Genomic and metabolomic study: metabolites can vary across a wide range of modifications, making them a complex system to accept as unique biomarkers. Using metabolic engineering could improve the situation by enhancing the synthesis of valuable therapeutic agents. Wang et al. presented a comparative review on plant miRNA biogenesis and degradation, encountering stability issues upon 3’ modifications and studied degradation upon translation [87]. Gao et al. developed a microRNA biosensor based on chemical ligation which involved the concept of electrochemistry for amplified detection [88]. They explained how Northern blots and cloning are the gold standard for microRNA validation; these assays are inappropriate because the consumption of RNA samples is a laborious phase. Subsequent high-throughput and sophisticated instrumentation with highly skilled technicians are necessary for quantification assays.
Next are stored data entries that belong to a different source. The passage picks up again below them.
@[simp] theorem Hart.setEl_ctx (h : Hart) (r e i v : Nat) : (h.setEl r e i v).ctx = h.ctx := rfl
@[simp] theorem Hart.setEl_gang (h : Hart) (r e i v : Nat) : (h.setEl r e i v).gang = h.gang := rfl
@[simp] theorem Hart.setEl_gangId (h : Hart) (r e i v : Nat) : (h.setEl r e i v).gangId = h.gangId := rfl
@[simp] theorem Hart.setEl_launch (h : Hart) (r e i v : Nat) : (h.setEl r e i v).launch = h.launch := rfl
@[simp] theorem Hart.setEl_index (h : Hart) (r e i v : Nat) : (h.setEl r e i v).index = h.index := rfl
@[simp] theorem Hart.setEl_priv (h : Hart) (r e i v : Nat) : (h.setEl r e i v).priv = h.priv := rfl
@[simp] theorem Hart.setEl_recPriv (h : Hart) (r e i v : Nat) : (h.setEl r e i v).recPriv = h.recPriv := rfl
@[simp] theorem Hart.setEl_privSince (h : Hart) (r e i v : Nat) : (h.setEl r e i v).privSince = h.privSince := rfl
@[simp] theorem Hart.setEl_pc (h : Hart) (r e i v : Nat) : (h.setEl r e i v).pc = h.pc := rfl
@[simp] theorem Hart.setEl_s (h : Hart) (r e i v : Nat) : (h.setEl r e i v).s = h.s := rfl
@[simp] theorem Hart.setEl_cb (h : Hart) (r e i v : Nat) : (h.setEl r e i v).cb = h.cb := rfl
@[simp] theorem Hart.setEl_m (h : Hart) (r e i v : Nat) : (h.setEl r e i v).m = h.m := rfl
@[simp] theorem Hart.setEl_acc (h : Hart) (r e i v : Nat) : (h.setEl r e i v).acc = h.acc := rfl
@[simp] theorem Hart.setEl_vl (h : Hart) (r e i v : Nat) : (h.setEl r e i v).vl = h.vl := rfl
@[simp] theorem Hart.setEl_vlUnset (h : Hart) (r e i v : Nat) : (h.setEl r e i v).vlUnset = h.vlUnset := rfl
@[simp] theorem Hart.setEl_mxm (h : Hart) (r e i v : Nat) : (h.setEl r e i v).mxm = h.mxm := rfl
@[simp] theorem Hart.setEl_et (h : Hart) (r e i v : Nat) : (h.setEl r e i v).et = h.et := rfl
@[simp] theorem Hart.setEl_g (h : Hart) (r e i v : Nat) : (h.setEl r e i v).g = h.g := rfl
@[simp] theorem Hart.setEl_vc (h : Hart) (r e i v : Nat) : (h.setEl r e i v).vc = h.vc := rfl
@[simp] theorem Hart.setEl_vdirty (h : Hart) (r e i v : Nat) : (h.setEl r e i v).vdirty = h.vdirty := rfl
@[simp] theorem Hart.setEl_laneCur (h : Hart) (r e i v : Nat) : (h.setEl r e i v).laneCur = h.laneCur := rfl
@[simp] theorem Hart.setEl_laneNext (h : Hart) (r e i v : Nat) : (h.setEl r e i v).laneNext = h.laneNext := rfl
@[simp] theorem Hart.setEl_gmap (h : Hart) (r e i v : Nat) : (h.setEl r e i v).gmap = h.gmap := rfl
@[simp] theorem Hart.setEl_fflags (h : Hart) (r e i v : Nat) : (h.setEl r e i v).fflags = h.fflags := rfl
@[simp] theorem Hart.setEl_tcause (h : Hart) (r e i v : Nat) : (h.setEl r e i v).tcause = h.tcause := rfl
@[simp] theorem Hart.setEl_tinfo (h : Hart) (r e i v : Nat) : (h.setEl r e i v).tinfo = h.tinfo := rfl
@[simp] theorem Hart.setEl_epc (h : Hart) (r e i v : Nat) : (h.setEl r e i v).epc = h.epc := rfl
@[simp] theorem Hart.setEl_taddr (h : Hart) (r e i v : Nat) : (h.setEl r e i v).taddr = h.taddr := rfl
@[simp] theorem Hart.setEl_pend (h : Hart) (r e i v : Nat) : (h.setEl r e i v).pend = h.pend := rfl
@[simp] theorem Hart.setEl_tags (h : Hart) (r e i v : Nat) : (h.setEl r e i v).tags = h.tags := rfl
@[simp] theorem Hart.setEl_tagDst (h : Hart) (r e i v : Nat) : (h.setEl r e i v).tagDst = h.tagDst := rfl
@[simp] theorem Hart.setEl_xfers (h : Hart) (r e i v : Nat) : (h.setEl r e i v).xfers = h.xfers := rfl
@[simp] theorem Hart.setEl_vq (h : Hart) (r e i v : Nat) : (h.setEl r e i v).vq = h.vq := rfl
@[simp] theorem Hart.setEl_win (h : Hart) (r e i v : Nat) : (h.setEl r e i v).win = h.win := rfl
@[simp] theorem Hart.setEl_frame (h : Hart) (r e i v : Nat) : (h.setEl r e i v).frame = h.frame := rfl
@[simp] theorem Hart.setEl_pre (h : Hart) (r e i v : Nat) : (h.setEl r e i v).pre = h.pre := rfl
@[simp] theorem Hart.setEl_owed (h : Hart) (r e i v : Nat) : (h.setEl r e i v).owed = h.owed := rfl
@[simp] theorem Hart.setEl_gbar (h : Hart) (r e i v : Nat) : (h.setEl r e i v).gbar = h.gbar := rfl
@[simp] theorem Hart.setEl_barWait (h : Hart) (r e i v : Nat) : (h.setEl r e i v).barWait = h.barWait := rfl
@[simp] theorem Hart.setEl_barEnd (h : Hart) (r e i v : Nat) : (h.setEl r e i v).barEnd = h.barEnd := rfl
@[simp] theorem Hart.setEl_rloadTag (h : Hart) (r e i v : Nat) : (h.setEl r e i v).rloadTag = h.rloadTag := rfl
@[simp] theorem Hart.setEl_rload (h : Hart) (r e i v : Nat) : (h.setEl r e i v).rload = h.rload := rfl
@[simp] theorem Hart.setEl_remote (h : Hart) (r e i v : Nat) : (h.setEl r e i v).remote = h.remote := rfl
@[simp] theorem Hart.setEl_resend (h : Hart) (r e i v : Nat) : (h.setEl r e i v).resend = h.resend := rfl
@[simp] theorem Hart.setEl_away (h : Hart) (r e i v : Nat) : (h.setEl r e i v).away = h.away := rfl
@[simp] theorem Hart.setEl_spanEnd (h : Hart) (r e i v : Nat) : (h.setEl r e i v).spanEnd = h.spanEnd := rfl
@[simp] theorem Hart.setEl_devReads (h : Hart) (r e i v : Nat) : (h.setEl r e i v).devReads = h.devReads := rfl
@[simp] theorem Hart.setEl_devUsed (h : Hart) (r e i v : Nat) : (h.setEl r e i v).devUsed = h.devUsed := rfl
@[simp] theorem Hart.setEl_devWait (h : Hart) (r e i v : Nat) : (h.setEl r e i v).devWait = h.devWait := rfl
@[simp] theorem Hart.setEl_devError (h : Hart) (r e i v : Nat) : (h.setEl r e i v).devError = h.devError := rfl
@[simp] theorem Hart.setEl_ecc (h : Hart) (r e i v : Nat) : (h.setEl r e i v).ecc = h.ecc := rfl
@[simp] theorem Hart.setEl_waitCount (h : Hart) (r e i v : Nat) : (h.setEl r e i v).waitCount = h.waitCount := rfl
@[simp] theorem Hart.setEl_readySince (h : Hart) (r e i v : Nat) : (h.setEl r e i v).readySince = h.readySince := rfl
Electrochemical DNA interpretation involves the use of gold nanoparticles [89,90], the direct oxidation of guanine [91], DNA intercalations [92,93], DNA threading intercalators [94], etc., which were established in 1900 [11,95]. In addition, the sensitivity of metabolic studies alters with response to stress and toxicity investigations. The detection of nucleic acid by various means is an essential part of genomics studies. The use of electrochemical means to mark an effective biomarker involves the stepwise designing, synthesis, and characterization of probe molecules. Many reports have detailed the use of gold surfaces and nucleic acid motif functionalization in investigations of DNA bio-barcodes, DNA hairpins, aptamers, enzymes, etc. [96]. Functionalized sensors for nucleic acid targets focus on a diverse repertoire of chemical readout mechanisms. Commonly, modifications using chromophores, click chemistry reagents, biotin, etc., are vital components of probes. Approaches for the site-specific attachment of thiolated DNA probes are being developed independently.
Transcriptomics: various biological and chemical amplification strategies are being upgraded using enzyme-amplified assays with minute quantities, without the need for PCR [97], such as Au–NP bilayer electrode systems [98], although electrochemical amplification strategies with electro-catalytic redox moieties [94] yielded quite an enhanced sensitivity. There is an ever-increasing demand to develop rapid, sensitive, and selective bioassay methods for various molecular diagnoses and the detection of infectious agents. Methylene blue is one such example of an end-labeled oligonucleotide used as a fluorophore/quencher that relates ‘on’ and ‘off’ stage switches based on the conformational state of methylene blue. The signal is directly proportional to the distance between the quencher and the fluorophone. The use of MB has been accepted in applications in molecular and cellular biology, pathogen detection, and biomedical diagnostics [99].
The use of traditional expensive instrumentation poses a setback in the research field due to the unavailability of instrumentation. The analysis protocols are time-consuming with tedious pre-concentration steps before the investigation. Conventional systems require complex processing steps performed by highly skilled technicians.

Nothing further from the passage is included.